Az kusurlu eş boşanmaya karşı çıkarsa bu halin tespiti dahi tek başına boşanma kararı verilebilmesi için yeterli olamaz. Az kusurlu eşin karşı çıkması hakkın kötüye kullanılması niteliğinde olmalı, eş ve çocuklar için korunmaya değer bir yararın kalmadığı anlaşılmalıdır.(TMK.md.166/2)
Mevcut olaylara göre evlilik birliğinin, devamı eşlerden beklenmeyecek derecede, temelinden sarsıldığı kuşkusuzdur. Ne var ki bu sonuca ulaşılması tamamen davacının tutum ve davranışlarından kaynaklanmış olup, davalıya atfı mümkün hiçbir kusur gerçekleşmemiştir. Bu durumda açıklanan nedenle isteğin reddi gerekirken yasa hükümlerinin yorumunda yanılgıya düşülerek boşanmaya karar verilmesi usul vE kanuna aykırıdır. Ancak bu yön temyiz edilmediğinden bozma nedeni sayılmamış yanlışlığa değinilmekle yetinilmiştir.
2-Temyiz sebeplerine hasren yapılan incelemeye gelince;
a-Dosyadaki yazılara, kararın dayandığı delillerle kanuni gerektirici sebeplere ve özellikle davalı kadın yararına hükmolunan yoksulluk nafakasının boşanma kararının kesinleşmesinden itibaren geçerli olacağının anlaşılmasına göre davalının aşağıdaki bentlerin kapsamı dışında kalan temyiz itirazları yersizdir.
b-Davalı kadının yoksulluk nafakasının gelecek yıllarda artırım miktarının belirlenmesine ilişkin talebi hakkında olumlu ya da olumsuz bir karar verilmemesi usul ve yasaya aykırıdır.

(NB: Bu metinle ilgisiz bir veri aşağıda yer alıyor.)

-- ==== Sys2Proof/Laws/PerInstr.lean ====
section
/-! SUPPORT. The family TableRow: every instruction's row is a row of the opcode table. One lemma per constructor. -/

namespace Sys2Proof.Laws.TableRow

open Sys2Proof

/-- The instruction is well formed: the table gives its opcode byte its mnemonic and its mode (30_encoding.md R301, R314). -/
def Statement (i : Instr) : Prop := i.wellFormed = true

/-- A row whose opcode byte the table gives this mnemonic and mode. -/
theorem of_entry {i : Instr} {op : Byte} {mn : Mnemonic} {o : Operand} (h : i.row = ⟨op, mn, o⟩)
    (e : (tableEntry op == (mn, o.mode)) = true) : Statement i := by
  unfold Statement Instr.wellFormed Row.wellFormed
  rw [h]
  exact e
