-- ==== Sys2Proof/Tests/Slice0.lean ====
section
/-! SUPPORT. The model's own tests: ill-formed terms that the checks refuse; words written out from the encoding tables; single
steps whose expected values are the worked vectors of spec/95_test_vectors.md; and for every statement with hypotheses a
witness that meets them. -/

namespace Sys2Proof.Tests

open Sys2Proof.Machine

/-! ### Well-formedness refuses each ill-formed term -/

/-- An opcode byte with another row's mnemonic. -/
theorem test_row_wrongMnemonic : Row.wellFormed ⟨0xA9, .ldx, .imm 0x80⟩ = false := by decide
/-- An opcode byte with another row's addressing mode. -/
theorem test_row_wrongMode : Row.wellFormed ⟨0xA9, .lda, .zp 0x80⟩ = false := by decide
/-- An UNDEF byte that claims a mnemonic. -/
theorem test_row_undefByte : Row.wellFormed ⟨0x02, .nop, .implied⟩ = false := by decide
/-- A PRG image of 8 KiB. -/
theorem test_cartridge_prgSize :
    Cartridge.wellFormed ⟨List.replicate 8192 0, [], .horizontal⟩ = false := by
  simp only [Cartridge.wellFormed, List.length_replicate]
  decide
/-- A CHR image shorter than 8 KiB. -/
theorem test_cartridge_chrSize :
    Cartridge.wellFormed ⟨List.replicate 16384 0, [1], .horizontal⟩ = false := by
  simp only [Cartridge.wellFormed, List.length_replicate]
  decide
/-- A PRG image with a listed zero byte is not canonical. -/
theorem test_config_prgNotCanonical : Config.wellFormed { Config.default with prg := [(0, 0)] } = false := by decide
/-- A PRG byte beyond a 16 KiB image. -/
theorem test_config_prgTooLong :
    Config.wellFormed { Config.default with prgSize := .kib16, prg := [(0x4000, 1)] } = false := by decide
/-- A BASE_CYCLES table of the wrong length. -/
theorem test_config_tableLength : Config.wellFormed { Config.default with baseCycles := [7] } = false := by decide
/-- An admitted opcode of fewer than two base cycles. -/
theorem test_config_oneCycle :
    Config.wellFormed { Config.default with baseCycles := 1 :: nmosBaseCycles.drop 1 } = false := by decide +kernel
/-- The default configuration is accepted. -/
theorem test_config_default : Config.wellFormed Config.default = true := by decide +kernel

/-! ### Words written out from the encoding tables of files 40 to 44 and R314 (at least one in every family) -/

/-- 40 R400: LDA #, $A9. -/
theorem test_decode_ldaImm : decode [0b10101001, 0b10000000] = .ok (.ldaImm 0x80, []) := rfl

/-- 40 R401: LDX zp,Y, $B6. -/
theorem test_decode_ldxZpY : decode [0b10110110, 0b11111111] = .ok (.ldxZpY 0xFF, []) := rfl

/-- 40 R403: STA w,X, $9D, low byte first. -/
theorem test_decode_staAbsX : decode [0b10011101, 0b00000000, 0b00000011] = .ok (.staAbsX 0x0300, []) := rfl

/-- 40 R413: SAX (zp,X), $83. -/
theorem test_decode_saxIndX : decode [0b10000011, 0b00010000] = .ok (.saxIndX 0x10, []) := rfl

/-- 40 R410: TSX, $BA. -/
theorem test_decode_tsx : decode [0b10111010] = .ok (.tsx, []) := rfl

/-- 41 R430: ADC (zp),Y, $71. -/
theorem test_decode_adcIndY : decode [0b01110001, 0b01000000] = .ok (.adcIndY 0x40, []) := rfl

/-- 41 R431: SBC #, $EB. -/
theorem test_decode_sbcImmEB : decode [0b11101011, 0b00000001] = .ok (.sbcImmEB 0x01, []) := rfl

/-- 41 R438: BIT w, $2C. -/
theorem test_decode_bitAbs : decode [0b00101100, 0b00000010, 0b00100000] = .ok (.bitAbs 0x2002, []) := rfl
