-- ==== Sys2Proof/Decode.lean ====
section
/-! DEFINITION. Sys2Proof/Decode.lean: from the words of a bundle to its syllables, and back.

`decodeSyl` reads one syllable and its extension against the slot that holds it (R72 to R84) and answers the instruction
or the reason number of R70 (8 to 11). `decodeBundle` reads a header and the words after it (R52, R53) and answers the
slots or the lowest reason (1 to 11). `encode` is written from the same layouts of R73. -/

namespace Sys2Proof

/-- The field x[hi:lo] (R1). -/
def fld (x hi lo : Nat) : Nat := x / 2 ^ lo % 2 ^ (hi + 1 - lo)

/-- Bit n of x (R1). -/
def bit (x n : Nat) : Bool := x / 2 ^ n % 2 == 1

/-- A Bool as the integer 0 or 1. -/
def b2n (b : Bool) : Nat := if b then 1 else 0

/-- The low n bits of x read as a two's-complement integer (R73). -/
def signed (n x : Nat) : Int :=
  if x % 2 ^ n < 2 ^ (n - 1) then ((x % 2 ^ n : Nat) : Int) else ((x % 2 ^ n : Nat) : Int) - ((2 ^ n : Nat) : Int)

/-- An integer taken modulo 2^n (R6). -/
def wrap (n : Nat) (x : Int) : Nat := (x % ((2 ^ n : Nat) : Int)).toNat

/-- What decoding one syllable answers: the instruction or a reason number of R70. -/
abbrev Dec := Except Nat Instr

/-- A decode check: reason r unless b. -/
def chk (r : Nat) (b : Bool) (k : Dec) : Dec := if b then k else .error r

/-- A form that takes no extension (R84, reason 10). -/
def noExt (ext : Option Nat) (k : Dec) : Dec :=
  match ext with
  | none => k
  | some _ => .error 10

/-- A form whose extension is required. -/
def needExt (ext : Option Nat) (k : Nat → Dec) : Dec :=
  match ext with
  | none => .error 10
  | some e => k e

/-- A form with an optional extension. -/
def optExt (ext : Option Nat) (short : Dec) (long : Nat → Dec) : Dec :=
  match ext with
  | none => short
  | some e => long e

/-- The widened immediate of R57: ext[30:0] followed by the n bits of the field. -/
def wide (n e x : Nat) : Int := signed (31 + n) (e * 2 ^ n + x)

/-! ### Codes of R55, R76, R77, R82 -/

/-- FMT (R55). -/
def Fmt.ofCode : Nat → Fmt
  | 0 => .f32 | 1 => .bf16 | 2 => .f16 | 3 => .i32 | 4 => .n32 | 5 => .i8 | 6 => .n8 | _ => .ln6
@[inherit_doc Fmt.ofCode] def Fmt.code : Fmt → Nat
  | .f32 => 0 | .bf16 => 1 | .f16 => 2 | .i32 => 3 | .n32 => 4 | .i8 => 5 | .n8 => 6 | .ln6 => 7

/-- The condition code of R76. -/
def Cond.ofCode : Nat → Option Cond
  | 0 => some .eq | 1 => some .ne | 2 => some .lt | 3 => some .ge | 4 => some .c4 | 5 => some .c5
  | 6 => some .unord | 7 => some .ord | _ => none
@[inherit_doc Cond.ofCode] def Cond.code : Cond → Nat
  | .eq => 0 | .ne => 1 | .lt => 2 | .ge => 3 | .c4 => 4 | .c5 => 5 | .unord => 6 | .ord => 7

/-- The rounding mode of R77. -/
def RMode.ofCode : Nat → Option RMode
  | 0 => some .rne | 1 => some .rz | 2 => some .ru | 3 => some .rd | 4 => some .rna | 5 => some .rnes | 6 => some .rzs
  | _ => none
@[inherit_doc RMode.ofCode] def RMode.code : RMode → Nat
  | .rne => 0 | .rz => 1 | .ru => 2 | .rd => 3 | .rna => 4 | .rnes => 5 | .rzs => 6

/-- The condition of `waita` (R82). -/
def WCond.ofCode : Nat → Option WCond
  | 0 => some .eq | 1 => some .ne | 2 => some .ge | 3 => some .lt | _ => none
@[inherit_doc WCond.ofCode] def WCond.code : WCond → Nat
  | .eq => 0 | .ne => 1 | .ge => 2 | .lt => 3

c-Türk Medeni Kanununun 174/1. maddesi mevcut veya beklenen bir menfaati boşanma yüzünden haleldar olan kusursuz yada daha az kusurlu tarafın, kusurlu taraftan uygun bir maddi tazminat isteyebileceğini, 186. maddesi, eşlerin evi birlikte seçeceklerini, birliğin giderlerine güçleri oranında emek ve mal varlıkları ile katılacaklarını öngörmüştür. Toplanan delillerden boşanmaya sebep olan olaylarda maddi tazminat isteyen eşin diğerinden daha ziyade ve eşit kusurlu olmadığı anlaşılmaktadır. Boşanma sonucu bu eş, en azından diğerinin maddi desteğini yitirmiştir. O halde mahkemece, tarafların sosyal ve ekonomik durumları ile kusurları ve hakkaniyet ilkesi (MK.md,4 BK.md.42 ve 44 ) dikkate alınarak davalı kadın yararına uygun miktarda maddi tazminat verilmelidir. Bu yönün dikkate alınmaması doğru görülmemiştir.

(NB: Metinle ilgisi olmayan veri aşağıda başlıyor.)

-- ==== Sys2Proof/Machine/Slots.lean ====
section
/-! DEFINITION. Sys2Proof/Machine/Slots.lean: what a slot of a bundle does: the meanings of the syllables, one by one, as the machine's own
`exec` gives them (Laws/Syllables.lean proves the two equal). -/

namespace Sys2Proof.Machine

/-- The meaning of a syllable of the bundle that issues; an event is no syllable. -/
def slotExec (i : Instr) (s : State) : Host.Outcome State Fault Refusal :=
  match i with
  | .add g d a b => execAdd g d a b s
  | .sub g d a b => execSub g d a b s
  | .mul g d a b => execMul g d a b s
  | .mulh g d a b => execMulh g d a b s
  | .and g d a b => execAnd g d a b s
  | .or g d a b => execOr g d a b s
  | .xor g d a b => execXor g d a b s
  | .shl g d a b => execShl g d a b s
  | .shr g d a b => execShr g d a b s
  | .sra g d a b => execSra g d a b s
  | .min g d a b => execMin g d a b s
  | .max g d a b => execMax g d a b s
  | .clz g d a => execClz g d a s
  | .popc g d a => execPopc g d a s
  | .addi g d a imm => execAddi g d a imm s
  | .addiWide g d a imm => execAddiWide g d a imm s
  | .movi g d imm => execMovi g d imm s
  | .moviWide g d imm => execMoviWide g d imm s
  | .movhi g d imm => execMovhi g d imm s
  | .sext g d a w => execSext g d a w s
  | .zext g d a w => execZext g d a w s
  | .bfx g d a pos len => execBfx g d a pos len s
  | .bfi g d a pos len => execBfi g d a pos len s
  | .madd g d a b c => execMadd g d a b c s
  | .sld g d a sz off => execSld g d a sz off s
  | .sldWide g d a sz off => execSldWide g d a sz off s
  | .sst g v a sz off => execSst g v a sz off s
  | .sstWide g v a sz off => execSstWide g v a sz off s
  | .rdsys g d n => execRdsys g d n s
  | .wrsys g a n => execWrsys g a n s
  | .endOp g => execEndOp g s
  | .br g disp => execBr g disp s
  | .brWide g disp => execBrWide g disp s
  | .brr g a => execBrr g a s
  | .call g d disp => execCall g d disp s
  | .callWide g d disp => execCallWide g d disp s
  | .ret g a => execRet g a s
  | .loop g a disp => execLoop g a disp s
  | .loopWide g a disp => execLoopWide g a disp s
  | .brk g n disp => execBrk g n disp s
  | .cmp g p cond a b => execCmp g p cond a b s
  | .cmpi g p cond a imm => execCmpi g p cond a imm s
  | .cmpiWide g p cond a imm => execCmpiWide g p cond a imm s
  | .fcmp g p cond f a b => execFcmp g p cond f a b s
  | .pand g p a b na nb => execPand g p a b na nb s
  | .por g p a b na nb => execPor g p a b na nb s
  | .pxor g p a b na nb => execPxor g p a b na nb s
  | .vany g p km => execVany g p km s
  | .vall g p km => execVall g p km s
  | .vadd g f d a b => execVadd g f d a b s
  | .vaddExt g f d a b e => execVaddExt g f d a b e s
  | .vsub g f d a b => execVsub g f d a b s
  | .vsubExt g f d a b e => execVsubExt g f d a b e s
  | .vmul g f d a b => execVmul g f d a b s
  | .vmulExt g f d a b e => execVmulExt g f d a b e s
  | .vmin g f d a b => execVmin g f d a b s
  | .vminExt g f d a b e => execVminExt g f d a b e s
  | .vmax g f d a b => execVmax g f d a b s
  | .vmaxExt g f d a b e => execVmaxExt g f d a b e s
  | .vand g f d a b => execVand g f d a b s
  | .vandExt g f d a b e => execVandExt g f d a b e s
  | .vor g f d a b => execVor g f d a b s
  | .vorExt g f d a b e => execVorExt g f d a b e s
  | .vxor g f d a b => execVxor g f d a b s
  | .vxorExt g f d a b e => execVxorExt g f d a b e s
  | .vshl g f d a b => execVshl g f d a b s
  | .vshlExt g f d a b e => execVshlExt g f d a b e s
  | .vshr g f d a b => execVshr g f d a b s
  | .vshrExt g f d a b e => execVshrExt g f d a b e s
  | .vsra g f d a b => execVsra g f d a b s
  | .vsraExt g f d a b e => execVsraExt g f d a b e s
  | .vfma g f d a b => execVfma g f d a b s
  | .vfmaExt g f d a b e => execVfmaExt g f d a b e s
  | .vfms g f d a b => execVfms g f d a b s
  | .vfmsExt g f d a b e => execVfmsExt g f d a b e s
  | .vperm g f d a b => execVperm g f d a b s
  | .vpermExt g f d a b e => execVpermExt g f d a b e s
  | .vslide g f d a b e n => execVslide g f d a b e n s
  | .vabs g f d a => execVabs g f d a s
  | .vabsExt g f d a e => execVabsExt g f d a e s
  | .vneg g f d a => execVneg g f d a s
  | .vnegExt g f d a e => execVnegExt g f d a e s
  | .vmov g d a => execVmov g d a s
  | .vmovExt g d a e => execVmovExt g d a e s
  | .vexp2 g f d a => execVexp2 g f d a s
  | .vexp2Ext g f d a e => execVexp2Ext g f d a e s
  | .vlog2 g f d a => execVlog2 g f d a s
  | .vlog2Ext g f d a e => execVlog2Ext g f d a e s
  | .vrcp g f d a => execVrcp g f d a s
  | .vrcpExt g f d a e => execVrcpExt g f d a e s
  | .vrsq g f d a => execVrsq g f d a s
  | .vrsqExt g f d a e => execVrsqExt g f d a e s
  | .vtanh g f d a => execVtanh g f d a s
  | .vtanhExt g f d a e => execVtanhExt g f d a e s
  | .vsum g f d a => execVsum g f d a s
  | .vsumExt g f d a e => execVsumExt g f d a e s
  | .vmaxr g f d a => execVmaxr g f d a s
  | .vmaxrExt g f d a e => execVmaxrExt g f d a e s
  | .vcvt g f d a sf rm => execVcvt g f d a sf rm s
  | .vcvtExt g f d a sf rm e => execVcvtExt g f d a sf rm e s
  | .vsel g f d a b km => execVsel g f d a b km s
  | .vselExt g f d a b km e => execVselExt g f d a b km e s
  | .vcmp g f kd cond a b => execVcmp g f kd cond a b s
  | .vcmpExt g f kd cond a b e => execVcmpExt g f kd cond a b e s
  | .vsplat g f d a => execVsplat g f d a s
  | .mpush g kr b src => execMpush g kr b src s
  | .mfeed g b src ad row => execMfeed g b src ad row s
  | .mshiftDown g n => execMshiftDown g n s
  | .mshiftAcross g n => execMshiftAcross g n s
  | .mdrain g f td trow ad arow => execMdrain g f td trow ad arow s
  | .mzero g ad arow => execMzero g ad arow s
  | .kset g edgeB l col sc => execKset g edgeB l col sc s
  | .kld g edgeB l a => execKld g edgeB l a s
  | .vwset g cls idx a => execVwset g cls idx a s
  | .vwclr g cls idx => execVwclr g cls idx s
  | .vwget g cls idx d w => execVwget g cls idx d w s
  | .vld g f d a off => execVld g f d a off s
  | .vldWide g f d a off => execVldWide g f d a off s
  | .vst g f v a off => execVst g f v a off s
  | .vstWide g f v a off => execVstWide g f v a off s
  | .tsr g f v t col i => execTsr g f v t col i s
  | .tsw g f v t col i => execTsw g f v t col i s
  | .wsld g f d a off => execWsld g f d a off s
  | .wsldWide g f d a off => execWsldWide g f d a off s
  | .qbind g q a write u => execQbind g q a write u s
  | .qbindNone g q write u => execQbindNone g q write u s
  | .qadv g q n => execQadv g q n s
  | .amoAdd g f d a b w => execAmoAdd g f d a b w s
  | .amoMin g f d a b w => execAmoMin g f d a b w s
  | .amoMax g f d a b w => execAmoMax g f d a b w s
  | .amoSwap g f d a b w => execAmoSwap g f d a b w s
  | .amoCas g f d a b c w => execAmoCas g f d a b c w s
  | .vmovPop g v q => execVmovPop g v q s
  | .vmovPush g v q => execVmovPush g v q s
  | .cpy g a d => execCpy g a d s
  | .cpyw g a b c => execCpyw g a b c s
  | .pub g b => execPub g b s
  | .acq g b => execAcq g b s
  | .rel g b => execRel g b s
  | .fenceCore g => execFenceCore g s
  | .fenceCluster g => execFenceCluster g s
  | .fenceModule g => execFenceModule g s
  | .waita g a b cond w => execWaita g a b cond w s
  | .gemv g a d => execGemv g a d s
  | .cgload g a slot => execCgload g a slot s
  | .cgrun g slot a => execCgrun g slot a s
  | .abr g ch p h disp => execAbr g ch p h disp s
  | .abrWide g ch p h disp => execAbrWide g ch p h disp s
  | .agreeAnd g ch x => execAgreeAnd g ch x s
  | .agreeOr g ch x => execAgreeOr g ch x s
  | .agreeMin g ch x => execAgreeMin g ch x s
  | .agreeMax g ch x => execAgreeMax g ch x s
  | .agreeSum g ch x => execAgreeSum g ch x s
  | .acall g d ch => execAcall g d ch s
  | .xchk g cls idx => execXchk g cls idx s
  | .tnow g d => execTnow g d s
  | .waitt g a => execWaitt g a s
  | .waittk g tg => execWaittk g tg s
  | .tokget g d w a => execTokget g d w a s
  | .tokrel g w a => execTokrel g w a s
  | .cvget g d => execCvget g d s
  | .cvsample g a => execCvsample g a s
  | .live g a => execLive g a s
  | .trap g code => execTrap g code s
  | .rte g => execRte g s
  | .brkp g code => execBrkp g code s
  | .ctopen g a => execCtopen g a s
  | .ctclose g => execCtclose g s
  | .sysYield g a => execSysYield g a s
  | .sysSubmit g a => execSysSubmit g a s
  | .sysNotify g a => execSysNotify g a s
  | _ => .next s

/-- The guard of a syllable (R54). -/
def guardOf : Instr → Option Nat
  | .add g .. | .sub g .. | .mul g .. | .mulh g .. | .and g .. | .or g .. | .xor g .. | .shl g .. | .shr g .. | .sra g .. | .min g ..
  | .max g .. | .clz g .. | .popc g .. | .addi g .. | .addiWide g .. | .movi g .. | .moviWide g .. | .movhi g .. | .sext g .. | .zext g ..
  | .bfx g .. | .bfi g .. | .madd g .. | .sld g .. | .sldWide g .. | .sst g .. | .sstWide g .. | .rdsys g .. | .wrsys g .. | .endOp g
  | .br g .. | .brWide g .. | .brr g .. | .call g .. | .callWide g .. | .ret g .. | .loop g .. | .loopWide g .. | .brk g .. | .cmp g ..
  | .cmpi g .. | .cmpiWide g .. | .fcmp g .. | .pand g .. | .por g .. | .pxor g .. | .vany g .. | .vall g .. | .vadd g .. | .vaddExt g ..
  | .vsub g .. | .vsubExt g .. | .vmul g .. | .vmulExt g .. | .vmin g .. | .vminExt g .. | .vmax g .. | .vmaxExt g .. | .vand g ..
  | .vandExt g .. | .vor g .. | .vorExt g .. | .vxor g .. | .vxorExt g .. | .vshl g .. | .vshlExt g .. | .vshr g .. | .vshrExt g ..
  | .vsra g .. | .vsraExt g .. | .vfma g .. | .vfmaExt g .. | .vfms g .. | .vfmsExt g .. | .vperm g .. | .vpermExt g .. | .vslide g ..
  | .vabs g .. | .vabsExt g .. | .vneg g .. | .vnegExt g .. | .vmov g .. | .vmovExt g .. | .vexp2 g .. | .vexp2Ext g .. | .vlog2 g ..
  | .vlog2Ext g .. | .vrcp g .. | .vrcpExt g .. | .vrsq g .. | .vrsqExt g .. | .vtanh g .. | .vtanhExt g .. | .vsum g .. | .vsumExt g ..
  | .vmaxr g .. | .vmaxrExt g .. | .vcvt g .. | .vcvtExt g .. | .vsel g .. | .vselExt g .. | .vcmp g .. | .vcmpExt g .. | .vsplat g ..
  | .mpush g .. | .mfeed g .. | .mshiftDown g .. | .mshiftAcross g .. | .mdrain g .. | .mzero g .. | .kset g .. | .kld g .. | .vwset g ..
  | .vwclr g .. | .vwget g .. | .vld g .. | .vldWide g .. | .vst g .. | .vstWide g .. | .tsr g .. | .tsw g .. | .wsld g .. | .wsldWide g ..
  | .qbind g .. | .qbindNone g .. | .qadv g .. | .amoAdd g .. | .amoMin g .. | .amoMax g .. | .amoSwap g .. | .amoCas g .. | .vmovPop g ..
  | .vmovPush g .. | .cpy g .. | .cpyw g .. | .pub g .. | .acq g .. | .rel g .. | .fenceCore g | .fenceCluster g | .fenceModule g
  | .waita g .. | .gemv g .. | .cgload g .. | .cgrun g .. | .abr g .. | .abrWide g .. | .agreeAnd g .. | .agreeOr g .. | .agreeMin g ..
  | .agreeMax g .. | .agreeSum g .. | .acall g .. | .xchk g .. | .tnow g .. | .waitt g .. | .waittk g .. | .tokget g .. | .tokrel g ..
  | .cvget g .. | .cvsample g .. | .live g .. | .trap g .. | .rte g | .brkp g .. | .ctopen g .. | .ctclose g | .sysYield g ..
  | .sysSubmit g .. | .sysNotify g .. => some g
  | _ => none

/-- The syllables that stall in run-ahead until the call arrives (R252, R177, R195). -/
def waitsForCall : Instr → Bool
  | .wrsys .. | .endOp _ | .mpush .. | .mfeed .. | .mshiftDown .. | .mshiftAcross .. | .mdrain .. | .mzero .. | .kset .. | .kld ..
  | .vwset .. | .vwclr .. | .qbind .. | .qbindNone .. | .qadv .. | .amoAdd .. | .amoMin .. | .amoMax .. | .amoSwap .. | .amoCas ..
  | .vmovPush .. | .acq .. | .fenceCore _ | .fenceCluster _ | .fenceModule _ | .waita .. | .cgload .. | .cgrun .. | .abr .. | .abrWide ..
  | .agreeAnd .. | .agreeOr .. | .agreeMin .. | .agreeMax .. | .agreeSum .. | .acall .. | .xchk .. | .waitt .. | .waittk .. | .tokget ..
  | .tokrel .. | .cvsample .. | .live .. | .trap .. | .rte _ | .brkp .. | .ctopen .. | .ctclose _ | .sysYield .. | .sysSubmit ..
  | .sysNotify .. => true
  | _ => false

end Sys2Proof.Machine
end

d-Mahkemece kısa kararda müşterek çocuklar için iştirak nafakasına hükmedildiği halde gerekçeli kararda bu konuda herhangi bir hüküm kurulmayarak çelişki oluşturulmuştur.
Hukuk Usulü Muhakemeleri Yasasının 38l/2 maddesi uyarınca kararın tefhimi en az 388.maddede belirtilen hüküm sonucunun duruşma tutanağına geçirilerek okunması suretiyle olur. Bu durumda gerekçeli kararın, tefhim edilen karar yanlışta olsa, buna uygun düzenlenmesi gerekmektedir. Yanlışlık ancak temyiz yoluna başvurulması ve kararın bozulması halinde düzeltilebilir. Tefhim edilen kararla gerekçeli karardaki aykırılık diğer yönler incelenmeden tek başına bozma sebebi olur. O halde mahkemece yapılacak iş, l0.4.l992 tarihli 7/4 sayılı içtihadı birleştirme kararı gözetilerek yeniden karar oluşturmaktan ibarettir.
SONUÇ : Temyiz edilen hükmün yukarıda 2. maddenin (b), (c) ve (d) bentlerinde gösterilen nedenlerle BOZULMASINA, hükmün bozma kapsamı dışındaki yönlerinin ise yukarıda 2/a bentte gösterilen nedenle ONANMASINA, temyiz peşin harcının yatırana geri verilmesine, işbu kararın tebliğinden itibaren 15 gün içinde karar düzeltme yolu açık oLmak üzere oybirliğiyle karar verildi. 08.10.2009 (prş.)